Le langage des fleurs et des choses muettes
03 Jun - 16 Jul 2016
Group show:Donald Baechler, Sammy Baloji, David Brognon & Stéphanie Rollin, Marie José Burki, Lionel Estève, Hans-Peter Feldmann, Ellsworth Kelly, Bernd Lohaus, Piet Mondrian, Eric Poitevin, Emmanuelle Quertain, José Maria Sicilia, Joëlle Tuerlinckx, Oriol Vilanova
Curated in collaboration with Catherine Mayeur
3 June - 16 July 2016
For the end of the gallery season Albert Baronian is pleased to present
« Le langage des fleurs et des choses muettes ! » (Ch. Baudelaire), a group exhibition curated in collaboration with Catherine Mayeur, bringing together works by Donald Baechler, Sammy Baloji, David Brognon et Stéphanie Rollin, Marie José Burki, Lionel Estève, Hans-Peter Feldmann, Ellsworth Kelly, Bernd Lohaus, Piet Mondrian, Éric Poitevin, Emmanuelle Quertain, José Maria Sicilia, Joëlle Tuerlinckx and Oriol Vilanova.

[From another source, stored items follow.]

/-- The bank in which a core is free (R130, R131). Of two idle banks a step gets the one that ran last: DESIGN CHOICE
(log entry 79). -/
def State.freeBank (s : State) (f : Nat) : Option (BitVec 1) :=
  let c := s.core f
  let a := c.bank 0
  let b := c.bank 1
  if a.st = .idle ∧ b.st = .idle then some c.active
  else if a.st = .idle ∧ b.st = .parked then some 0
  else if b.st = .idle ∧ a.st = .parked then some 1
  else none

/-- What holds a core: an item that gathers, a started pipeline with a stage, or a reservation for a member of a
multi-package gang. -/
inductive Holder where
  | none
  | gather
  | stage (unit parent s : Nat)
  | member
deriving DecidableEq, Repr

/-- A core that moves to another stage of a pipeline leaves its stage once its consumer ends hold no FULL slot (R140). -/
def State.stageHeld (s : State) (f : Nat) (p : PipeInfo) (j : Nat) : Nat :=
  let old := (s.core f).rings.find? fun r => r.kind == .consumer && r.slots.contains .full
  match old with
  | none => j
  | some r => (((List.range p.stages.length).zip p.stages).find? fun x => x.2.index == tidIndex r.task).elim j fun x => x.1

def State.holder (s : State) (f : Nat) : Holder :=
  if s.sched.gather.any fun g => g.held.any fun x => x.1 == f then .gather
  else if s.host.members.any fun g => g.core == f && g.task.isNone then .member
  else
    (s.allTasks.findSome? fun x => x.2.pipe.bind fun p => (p.held.find? fun y => y.1 == f).map fun y =>
      Holder.stage (tidUnit x.1) (tidIndex x.1) (s.stageHeld f p y.2)).getD .none

/-- Core f is free for an item: a bank of it is free, and nobody else holds it (R130, R131). -/
def State.freeFor (s : State) (f : Nat) (x : Word × Task) : Bool :=
  lrCore x.2.lr f && (s.freeBank f).isSome && (match s.holder f, x.2.role with
    | .none, .stage _ _ => false
    | .none, _ => true
    | .stage u p j, .stage parent i => tidUnit x.1 == u && p == parent && i == j
    | _, _ => false)

/-- Core f is free now: for the items that may run on it the 8,192 cycles of R149 start again. It is called when a core
becomes free, and again before one that is free is taken. -/
def State.noteFree (s : State) (f : Nat) : State :=
  let units := s.sched.units.map fun u => (u.1, ({ u.2 with tasks := u.2.tasks.map fun x =>
    (x.1, if x.2.isItem && s.freeFor f (taskIdOf x.2.seq.toNat s.pkgNo u.1 x.1, x.2) then { x.2 with readyNs := s.cycle } else x.2) } : SchedUnit))
  { s with sched := { s.sched with units } }

/-- The step of a bank is dropped, and its task hands out nothing in its place. -/
def State.dropStepOf (s : State) (f : Nat) (b : BitVec 1) (t : Word) : State :=
  ((s.discardStep f b).noteFree f).mapTask t fun k => { k with running := k.running - 1 }

/-- The fault of a bank that a run-on command of an ended step raised (R185). -/
def Bank.runOnFault (k : Bank) : Bool := k.run.all fun r => r.ended

/-- The commands of a killed task leave a bank in which a run-on command had stopped; the bank goes on. -/
def State.dropRunOn (s : State) (f : Nat) (b : BitVec 1) (t : Word) : State :=
  let k := s.bank f b
  let gone := (k.cmds.filter fun c => c.task = t).map fun c => c.ser
  let s := s.nbFinishAll f b fun c => c.task = t
  let k := s.bank f b
  let s := (k.xq.filter fun c => c.task = t).foldl (fun s c => (s.releaseFar c).releaseBusy c) (s.dropPlanOf f b fun c => c.task == t)
  let s := (s.dropServed f b fun n => gone.contains n).withdraw f b
  let k := s.bank f b
  s.setBank f b { (k.keepCmds fun c => c.task ≠ t) with
    st := .idle, fault := none, record := false, skip := false, landings := k.landings.filter fun l => !gone.contains l.ser }

/-- What a killed task still has in a parked bank goes: its step, which no longer runs, or its run-on commands. -/
def State.dropParked (s : State) (f : Nat) (b : BitVec 1) (t : Word) : State :=
  if (s.bank f b).run.any fun r => r.task == t && !r.ended then s.dropStepOf f b t else s.dropRunOn f b t

/-! ### Kill (R151, R153, R143) -/

/-- The banks that hold a step of a task. -/
def State.banksOf (s : State) (t : Word) : List (Nat × BitVec 1) :=
  s.cores.flatMap fun c => ([0, 1] : List (BitVec 1)).filterMap fun b =>
    let k := c.2.bank b
    if k.st ≠ .idle && k.run.any (fun r => r.task == t && !r.ended) then some (c.1, b) else none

“Perhaps it is thanks to the flowers that I became a painter ”, declared Claude Monet. Since Antiquity, how many vocations must they have inspired... They decorated Egyptian tombs and Roman villas, medieval manuscripts and Renaissance frescoes, or even oriental prints. They contributed towards the glory of Flemish and Dutch painters who created a specific genre of still life from them, available to all emotional, symbolic, philosophical and metaphysical projections. Then, the perfection of the imitation had to confer upon the painted image a higher value, an opportunity to think.
Whilst abandoning this idea of representation, Edouard Manet kept his more private paintings of flowers, he also presented them to be admired, in their concision, in his letters. Claude Monet declined all their varieties throughout his life. Photographers, from the outset, have made them a subject of predilection, captivated by the moving contrast of temporalities, between the ephemeral natural beauty and the persistence of the image. In the 20th century, the greatest artists relentlessly took up this inexhaustible source again; even the Masters of abstraction did not abandon this subject, as if they saw it as a bedrock of art, rather than a mere mimetism.
Piet Mondrian completed nearly 150 paintings and drawings featuring a flower, most often solitary. They remained discredited for a long time, undoubtedly because they seemed to completely oppose Neoplasticism and, also, because the artist admitted that he painted them in order to earn enough to live off. But his pleasure remains perceptible, his interest obvious. How can we not see a structural research, an experience of colour and space, and even sometimes a decomposition of form, which fully take part in his investigations? Doesn't the single flower express, also, the loneliness that was experienced when his abstract paintings remained misunderstood? It has maintained, throughout its life, contact with nature, at the origin of its art. It can be compared, by its vibrant and singular presence, to a true portrait, like the majority of the works gathered in this exhibition. In the same way the line drawings of Ellsworth Kelly, based on models which he always remembered accurately, even a long time after executing them. The research of an essential structure is exacerbated by the smoothness of a line without the slightest repentance, which structures the design space with a rare power. The extreme clarification towards which all the work is aimed, even the monumental monochromes, draws its sources from reality in order to release from it the pure form. Rather than asceticism, for the artist it was a matter of pleasure...
It is this pleasure which has guided the exhibition, that of an infinite renewal, manifest in all of the presented works. From the sumptuous peony to the humblest wild flower, no image ever seems to exhaust the reason or the creative renewal, even in the most subtle variations. Each iteration tries to tame and to nourish wonderment, which remains mysterious to the understanding, but unrivalled with nature. The artists brought together here, in spite of the diversity of career and means of expression (painting and drawing, photography, sculpture and assembly), tend, it seems, to bring closer immediate perception and understanding of the natural, cultural and indeed the political world. The freedom of formal research and the general economy of resources convey a quite real humility in front of the complexity and the plenitude of the living, its delicacy and its frailty, also. In close partnership with one moment, one place or one person, flowers, in art, are just like in life intrinsically linked with giving. It is to experience the work and question the image that the viewer is invited.
Whilst for Baudelaire the poetic ideal remains inaccessible, as the poem “Elevation” expresses, from which the last verse is borrowed as a title, no flower appears to cause the “despair of the painter” (unsuitable name for the Heuchera). The absence of a term to understand, the absence of definitive terms to say “the language of the flowers and mute things” is the foundation of any artistic engagement, from creation to reception.